Впрочем, это мы все мечтаем. Из этой организации уходят с очищенной памятью, и я буду долго вспоминать свои умения. Возможно, даже дольше, чем проживу.
Самое милое, что ответа я не знала.
— Ты понимаешь, что я не смогу о тебе позаботиться?
Тогда я стала мечтать об отце. О таком отце, как герой Второй войны за Мицрах. Ну право же, мама говорила, что мой отец — выдающийся? Говорила. И пусть по Франциску сун цу Хименесу сохнут дурочки. Или текут — это уж смотря по мере идиотизма.
А я буду гордиться вами, адмирал. А вы — мной.
Пора мне вас наконец разочаровать, Франциск.

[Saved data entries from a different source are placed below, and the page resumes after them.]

-- ==== Sys2Proof/Machine/RegNames.lean ====
section
/-!
DEFINITION. The registers and fields that the meanings name, as the chapters name them: BLOCK_REGISTER is a register's
identity and BLOCK_REGISTER_FIELD a field of it.
-/
namespace Sys2Proof.Machine.Reg
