-- ==== Sys2Proof/Machine/State.lean ====
section
/-!
DEFINITION. The machine's state, all of it plain data: the register file of Table 19.3 in one sparse table, memory, the
queue of waiting commands, and one structure for each subsystem's state that is not a register. A structure's default
values are its values at reset.
-/
namespace Sys2Proof.Machine

/-! ## Packets and packet buffers (R303, R319 to R321, R379, R524) -/

/-- A packet as the units hand it on: the number of the buffer it holds (the MODEL's own; a program sees the handle
m2.BUF), its bytes without FCS, and its sixteen metadata registers (Table 7.1). -/
structure Pkt where
  buf : Nat := 0
  bytes : List Byte := []
  m : List Word := []
  deriving DecidableEq, Repr

/-- A packet buffer in use (R379, R524): the die whose pool its cells come from, the cells, how many holds keep it, the
banks of retired rows that hold cells of it (R542), the initialisation its cells were taken in (R545), whether an
uncorrectable queue state has lost its cells (R531), whether its bytes were lost on a link that was down (R146), and whether it was
given a cell that a packet from before an initialisation still holds (R545). rx is the MODEL's own: the receive stamp of a frame that a MAC put in it,
in whole nanoseconds, by which R465 tells a residence of a second or more. -/
structure Buf where
  die : Nat := 0
  cells : Nat := 0
  holds : Nat := 0
  lost : List Nat := []
  epoch : Nat := 0
  leaked : Bool := false
  rx : Option Nat := none
  unwritten : Bool := false
  doubt : Bool := false
  deriving DecidableEq, Repr

/-- A forwarding command on its way (R320, R321, R376): the die and tile it left, whether the delta of that die sent it,
whether it is an MCAST to a delta, the die and queue (or group) it names, its packet, and its launch edge. -/
structure Fwd where
  from_ : Nat
  tile : Nat := 0
  copy : Bool := false
  mcast : Bool := false
  die : Nat
  queue : Nat
  pkt : Pkt
  launch : Nat
  deriving DecidableEq, Repr

/-- A packet on its way to its spillway sluice (R380): its die, its reason and what it delivers. -/
structure Spill where
  die : Nat
  reason : Nat
  pkt : Pkt
  deriving DecidableEq, Repr

/-- A piece of an upstream allocation (R244): the die and class queue it came from, its bytes with the buffer they lie in, and
whether it is the last of its frame, the Key Index and slot that its frame was first encrypted under (R495), whether it is a
remainder, the finish tag its frame stood under, for an OMCI message its bytes in earlier pieces (R499), and the order in which
its frame was served (the MODEL's own, R248). -/
structure Piece where
  die : Nat
  queue : Nat
  pkt : Pkt
  last : Bool
  enc : Option (Nat × Nat) := none
  rem : Bool := false
  tag : Nat := 0
  omci : Option (List Byte) := none
  ord : Nat := 0
  deriving DecidableEq, Repr


/-! ## Device organisation: the mesh (R19 to R37, R145 to R147, R665, R745 to R748, R762) -/

/-- What a mesh access answers its requester: the data of a read, whether the response is an error (R31), and the
count in mc after which it arrives (R22, R30, R36, R737). -/
structure MeshResp where
  data : BitVec 64 := 0
  err : Bool := false
  count : Nat := 0
  deriving DecidableEq, Repr

/-- An error response on its way to its requester (R31). -/
structure ErrResp where
  req : Requester
  addr : Addr
  dir : Bool
  deriving DecidableEq, Repr

/-- A router's report of a refused access on its way to line die 0 (R32). -/
structure Refusal32 where
  die : Nat
  source : Nat
  dir : Bool
  addr : Addr
  deriving DecidableEq, Repr

/-- A mesh request as its requester sends it (R25, R560). -/
structure MeshReq where
  req : Requester
  level : Level
  write : Bool
  addr : Addr
  log2 : Nat
  data : BitVec 64
  deriving DecidableEq, Repr

/-- What a router holds for a die that is not in RUN (R665): a request, a forwarding command, a posted write with its
two dies, or one die's part of a span write with its place in Mesh.spans, requester, level, die, offset, size and data. -/
inductive Held where
  | request (r : MeshReq)
  | command (c : Fwd)
  | posted (src die : Nat) (p : Posted)
  | span (key : Nat) (req : Requester) (level : Level) (die off n v : Nat)
  deriving DecidableEq, Repr

/-- A span write that waits for answers (R747, R748): the dies that applied it, those that answered with an error, and
those still to answer. -/
structure SpanWait where
  applied : Nat
  failed : Nat
  waiting : Nat
  deriving DecidableEq, Repr

/-- The mesh as a whole: answers by requester, error responses and refusal reports under way, requests lost on a link
that lost lock (R147), held traffic in arrival order, with the die it waits for (R665), the requests that find no room in their router and
wait at their requesters (R666), span writes under way (r for
SPAN.STATUS[r], 16 + n for an SPNW of core n, 32 + n for a store of core n), and the TAP's error flag (R31). -/
structure Mesh where
  resp : Tab MeshResp := []
  errs : List ErrResp := []
  reports : List Refusal32 := []
  lost : List ErrResp := []
  held : List (Nat × Held) := []
  waiting : List MeshReq := []
  spans : Tab (Option SpanWait) := []
  tapErr : Bool := false
  deriving DecidableEq, Repr

/-! ## Clocks, network time and freeze (R56 to R112, R758) -/

/-- The clock counts: the package mortar epoch E in mc (R142), the edges of rc, from which the wheel of R519 is counted,
and the edges of tc and ac since reset. `phase` is the place within the 50 nominal mc periods of one ac, `slow` how far mc is below its
nominal frequency in 50,000ths of it, and `frac` the part of an mc period that has passed, in 50,000ths (R686; the MODEL's own, log 3). -/
structure Clocks where
  mc : Nat := 0
  rc : Nat := 0
  tc : Nat := 0
  ac : Nat := 0
  phase : Nat := 0
  slow : Nat := 0
  frac : Nat := 0
  deriving DecidableEq, Repr

/-- A committed TIME.ADJ group on its way to tc (R79 to R82). -/
structure TimeAdj where
  op : Nat
  incr : Word
  sec : BitVec 48
  ns : BitVec 30
  deriving DecidableEq, Repr

/-- Where a network-time snapshot stands (R84): none under way, its GO on the way to tc, or its copy on the way back. -/
inductive SnapPhase where
  | idle | going | copied
  deriving DecidableEq, Repr

/-- The master network time counter and its ports (R72 to R93). The replicas hold the same value (R73) and are this one
counter. `run` is TIME.CFG.EN as tc has it (R75). -/
structure NetTime where
  sec : BitVec 48 := 0
  ns : BitVec 30 := 0
  frac : BitVec 28 := 0
  run : Bool := false
  pend : Option TimeAdj := none
  snap : SnapPhase := .idle
  relocking : Bool := false
  ppsOut : Bool := false
  ppsDue : Bool := false
  ppsLow : Nat := 0
  todWaits : List Nat := []
  todOut : List Byte := []
  todFifo : List Byte := []
  deriving DecidableEq, Repr

/-- Where a freeze stands (R94 to R112): running; the synchronised freeze taken and mc still running; every stoppable
domain stopped; thawing in steps 1 and 2; mc released and the other domains resuming. -/
inductive FreezePhase where
  | running | freezing | stopped | thawing | resuming
  deriving DecidableEq, Repr

/-- The freeze unit: the FREEZE_N ball (true is low), the phase, the chain positions by chain number (R104, R108), and
the reservoir dies whose stacks have left self-refresh in this thaw (R110). -/
structure Freeze where
  pinLow : Bool := false
  phase : FreezePhase := .running
  chains : Tab Nat := []
  awake : List Nat := []
  deriving DecidableEq, Repr

/-! ## Serial lanes (R113 to R158, R765) -/

/-- One eye-scan point as latched at START (R151): target receiver, offsets and dwell, and the mismatches so far. -/
structure ScanPoint where
  target : Nat
  phase : Nat
  voff : Nat
  dwell : Nat
  errors : Nat
  deriving DecidableEq, Repr

/-- An I2C transaction in progress (R155, R479), with the settings it started under (R158), and the cage bus it
selects. `stretched` is set when the target held SCL past STRETCH_MS (R156). -/
structure I2cJob where
  read : Bool
  len : Nat
  addr : Nat
  reg : Nat
  data : BitVec 64
  bus : Nat
  fast : Bool
  stretched : Bool
  deriving DecidableEq, Repr

/-- The lanes' own state: which mortar lanes have lock (by link, direction and lane, R135 to R141), the elastic delay
each link was fixed at (R142, R149), which links have lost lock and not come back (DLINK_DOWN, R144), by channel the rc count at which a coefficient moved last
(Table 3.5), eye-scan points and optics I2C jobs in progress by die. -/
structure Lanes where
  lock : Tab Bool := []
  fixedDelay : Tab Nat := []
  down : Tab Bool := []
  coefAt : Tab Nat := []
  scan : Tab (Option ScanPoint) := []
  optI2c : Tab (Option I2cJob) := []
  deriving DecidableEq, Repr

/-! ## Downstream framing and performance data (R159 to R202) -/

/-- The framer's synchronisation state (R161 to R164). -/
inductive Sync where
  | hunt | preSync | sync
  deriving DecidableEq, Repr

/-- The framer of a channel: its state, the running confirm or miss count, the local superframe counter and whether it
was loaded since the framer started (R167), the count that the present frame and the one before it are decrypted with (R169), whether the last comparison disagreed (R168), the third PSBd structure as
last copied since entry to SYNC (R171), the defect hold and the ticks since the receiver powered up (R184, R185), the UCW runs (R175), and the SF
and SD window with the group that waits for the next one (R180 to R183). -/
structure Framer where
  sync : Sync := .hunt
  cnt : Nat := 0
  sfc : BitVec 51 := 0
  loaded : Bool := false
  dec : BitVec 51 := 0
  decPrev : BitVec 51 := 0
  mismatch : Bool := false
  oc : Option (BitVec 51) := none
  held : Bool := false
  rxDown : Bool := false
  grace : Nat := 0
  frameBad : Bool := false
  badRun : Nat := 0
  goodRun : Nat := 0
  winFrames : Nat := 0
  winSum : Nat := 0
  sfsdPend : Option (List Word) := none
  deriving DecidableEq, Repr

/-- A performance bin (Table 4.9): the EVENT counts, the SECONDS counts of both groups, the start, the seconds elapsed,
the flags, the number of bins of its length closed before it was, and a serial number (the MODEL's own). -/
structure PmBin where
  psync : Nat := 0
  hecBad : Nat := 0
  hecCor : Nat := 0
  jumps : Nat := 0
  lods : Nat := 0
  cw : Nat := 0
  cor : Nat := 0
  unc : Nat := 0
  flips : Nat := 0
  frmEs : Nat := 0
  frmSes : Nat := 0
  frmUas : Nat := 0
  fecEs : Nat := 0
  fecSes : Nat := 0
  fecUas : Nat := 0
  start : Nat := 0
  elapsed : Nat := 0
  suspect : Bool := false
  short : Bool := false
  chOff : Bool := false
  asleep : Bool := false
  frmSec : Bool := false
  fecSec : Bool := false
  closed : Nat := 0
  serial : Nat := 0
  deriving DecidableEq, Repr

/-- A PM second whose classification is not final (R191, R193): the bins it belongs to, the modes it counts in, whether
each group was errored and severely errored, whether it counts at all (R197), and whether the receiver was held for its whole
length (R194). -/
structure PmSec where
  bin15 : Nat
  binDay : Nat
  frmMode : Bool
  fecMode : Bool
  frmErr : Bool
  frmSes : Bool
  fecErr : Bool
  fecSes : Bool
  counted : Bool
  asleep : Bool := false
  deriving DecidableEq, Repr

/-- The performance monitor of a channel: the bins in progress, those closed and not yet in history (true is a day bin),
the histories, the seconds not yet final, each group's unavailable state (R192), the seconds since PM was enabled, the
bins closed of each length, and what the second in progress has seen. -/
structure Pm where
  cur15 : Option PmBin := none
  curDay : Option PmBin := none
  waiting : List (Bool × PmBin) := []
  hist15 : List PmBin := []
  histDay : List PmBin := []
  pend : List PmSec := []
  unaFrm : Bool := false
  unaFec : Bool := false
  secs : Nat := 0
  n15 : Nat := 0
  nDay : Nat := 0
  serial : Nat := 0
  starting : Bool := false
  evFrm : Nat := 0
  evFec : Nat := 0
  bad : Bool := false
  awake : Bool := false
  off : Bool := false
  deriving DecidableEq, Repr

/-! ## Activation, XGEM and bursts (R203 to R250) -/

/-- The integrity key that an OMCI message uses from its first word on (R489, R497, R498): the PON slot, the copy of it, none where
the slot was not VALID, and whether it has been erased since. -/
structure OmciKey where
  slot : Nat
  second : Option Bool
  erased : Bool := false
  deriving DecidableEq, Repr

/-- What a burst is for (R206, R216, R218): a serial-number response, a ranging response, or granted data. -/
inductive BurstKind where
  | serial | ranging | data
  deriving DecidableEq, Repr

/-- The part of an OMCI message that a placed payload is (R499): the buffer of the message, by which its pieces are told, its
bytes in earlier pieces, where in the allocation its bytes begin and how many they are, and whether it ends the message, so
that the MIC lies in its last four bytes. -/
structure MicPart where
  msg : Nat
  pre : List Byte
  at_ : Nat
  n : Nat
  last : Bool
  deriving DecidableEq, Repr

/-- A placed payload that CIPH works on (R489, R494, R499): its offset in the allocation, its length, the slot of the line die's PON
pool if it is encrypted, its byte position, the part of an OMCI message that it is, if any, and once its first word is at CIPH
the copy of the slot in use, none if there is none or it has been erased, with the key stream. -/
structure Crypt where
  off : Nat
  len : Nat
  slot : Option Nat
  pos : Nat
  mic : Option MicPart := none
  begun : Bool := false
  second : Option Bool := none
  pad : List Byte := []
  deriving DecidableEq, Repr

/-- One allocation of a burst: its Alloc-ID, its Alloc-ID table entry if it matched one, GrantSize in granules and the
DBRu flag (R242), and once its fill point has passed its bytes, the payloads in them that CIPH works on (R494, R499), and the
bond tags it took (R279). -/
structure Alloc where
  id : Nat
  entry : Option Nat
  size : Nat
  dbru : Bool
  content : List Byte := []
  crypt : List Crypt := []
  tags : Nat := 0
  pieces : List Piece := []
  deriving DecidableEq, Repr
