-- ==== Sys2Proof/Machine/Forward.lean ====
section
/-!
DEFINITION. Forwarding commands between dies (R320, R375, R376): where one goes when it is launched, what a router does
with it for an absent die (R33), over a lost link (R36, R146) or for a die that is not in RUN (R665, R666), and the order
in which commands become visible (R402).
-/
namespace Sys2Proof.Machine
open Reg

/-- What is held is a forwarding command at the router of die a. -/
def Held.commandOf (a : Nat) : Held → Bool
  | .command f => f.from_ == a
  | .request _ | .posted _ _ _ | .span _ _ _ _ _ _ _ => false

/-- A router holds a command for a die that is not in RUN (R665), at most 1,024 for each (R666), and wakes that die. -/
def State.holdCommand (s : State) (f : Fwd) : State :=
  let n := (s.mesh.held.filter (fun x => x.1 == f.die && x.2.commandOf f.from_)).length
  if 1024 ≤ n then (s.count PWR_CNT_HOLD_DROP (d0i f.die)).release f.pkt.buf
  else (({ s with mesh := { s.mesh with held := s.mesh.held ++ [(f.die, Held.command f)] } }).wakeRoute f.from_ f.die).pmcEvent
      f.from_ 0 0x00C f.die 1

/-- Launch a forwarding command (R320, R375): it is on its way, or discarded with its buffer hold released (R33, R146), or
held (R665). -/
def State.launch (s : State) (f : Fwd) : State :=
  match s.route f.from_ f.die with
  | .clear _ => { s with pipe := { s.pipe with flight := s.pipe.flight ++ [f] } }
  | .absent => (s.count HW_ABSENT_DROP d0).release f.pkt.buf
  | .firstDown l => (s.count DLINK_DROP (place f.from_ l)).release f.pkt.buf
  | .secondDown l v => (s.count DLINK_DROP (place v l)).release f.pkt.buf
  | .asleep _ => s.holdCommand f

/-- The edge on which a command becomes visible or reaches the delta (R320, R375, R376). -/
def Fwd.arrives (f : Fwd) : Nat :=
  f.launch + (if f.mcast then 12 else if f.copy then 16 else 20) + 22 * hops f.from_ f.die

/-- The place of a command among those of one edge (R402): the die's own tiles by index, then delta copies, then links. -/
def Fwd.rank (f : Fwd) : Nat :=
  if f.from_ = f.die then (if f.copy then 1000 else f.tile)
  else 2000 + (linkOf (match viaDie f.from_ f.die with | some v => v | none => f.from_) f.die).getD 0

/-- Command a comes before command b. -/
def Fwd.before (a b : Fwd) : Bool :=
  decide (a.arrives < b.arrives) || (a.arrives == b.arrives && decide (a.rank < b.rank))

/-- The first of a list of commands in arrival order (R402); of two equal ones, the earlier of the list. -/
def firstFwd : List Fwd → Option Fwd
  | [] => none
  | a :: t => match firstFwd t with
    | none => some a
    | some b => if b.before a then some b else some a

/-- Take the first command in flight that a test accepts. -/
def State.takeFlight (s : State) (p : Fwd → Bool) : Option (Fwd × State) :=
  (firstFwd (s.pipe.flight.filter p)).map
    (fun f => (f, { s with pipe := { s.pipe with flight := s.pipe.flight.erase f } }))

end Sys2Proof.Machine
end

— Я все понимаю, сун цу Хименес.
— Послушай, Алекса…
— Не хочу. Подпишите это.
Я не только коллег и задержанных строить могу — я могу начальнику дерзить. Я могу все, и ничего не почувствую.
— Александра.
Хименес сел в кресло, стена зарастала благородным мрамором, и мы снова играли в гляделки. Хотите сыграть в гляделки с кумиром отрочества? Не советую, это разочаровывает, потому как вспоминаешь одно, а видишь другое. В памяти герой при кителе и сиянии, а перед глазами усталый немолодой интриган, кабинетный вояка с цепким взглядом.
— Да, сун цу Хименес.
— Сделаем так. Ты идешь в отпуск.
— Отпуск?!
Это как всадить в реактор пакет, когда еще прошлый не прогорел. Это как… Он что, не понял ничего? И он тоже — не понял?
Я вдруг почувствовала, что устала, просто смертельно устала. Что все дерьмо, что нет выхода, что вот этот престарелый парень сейчас перекрыл мне последний — из огромной чистой любви к своей подопечной, к рыжей умничке, которую иначе превратят в чистый лист.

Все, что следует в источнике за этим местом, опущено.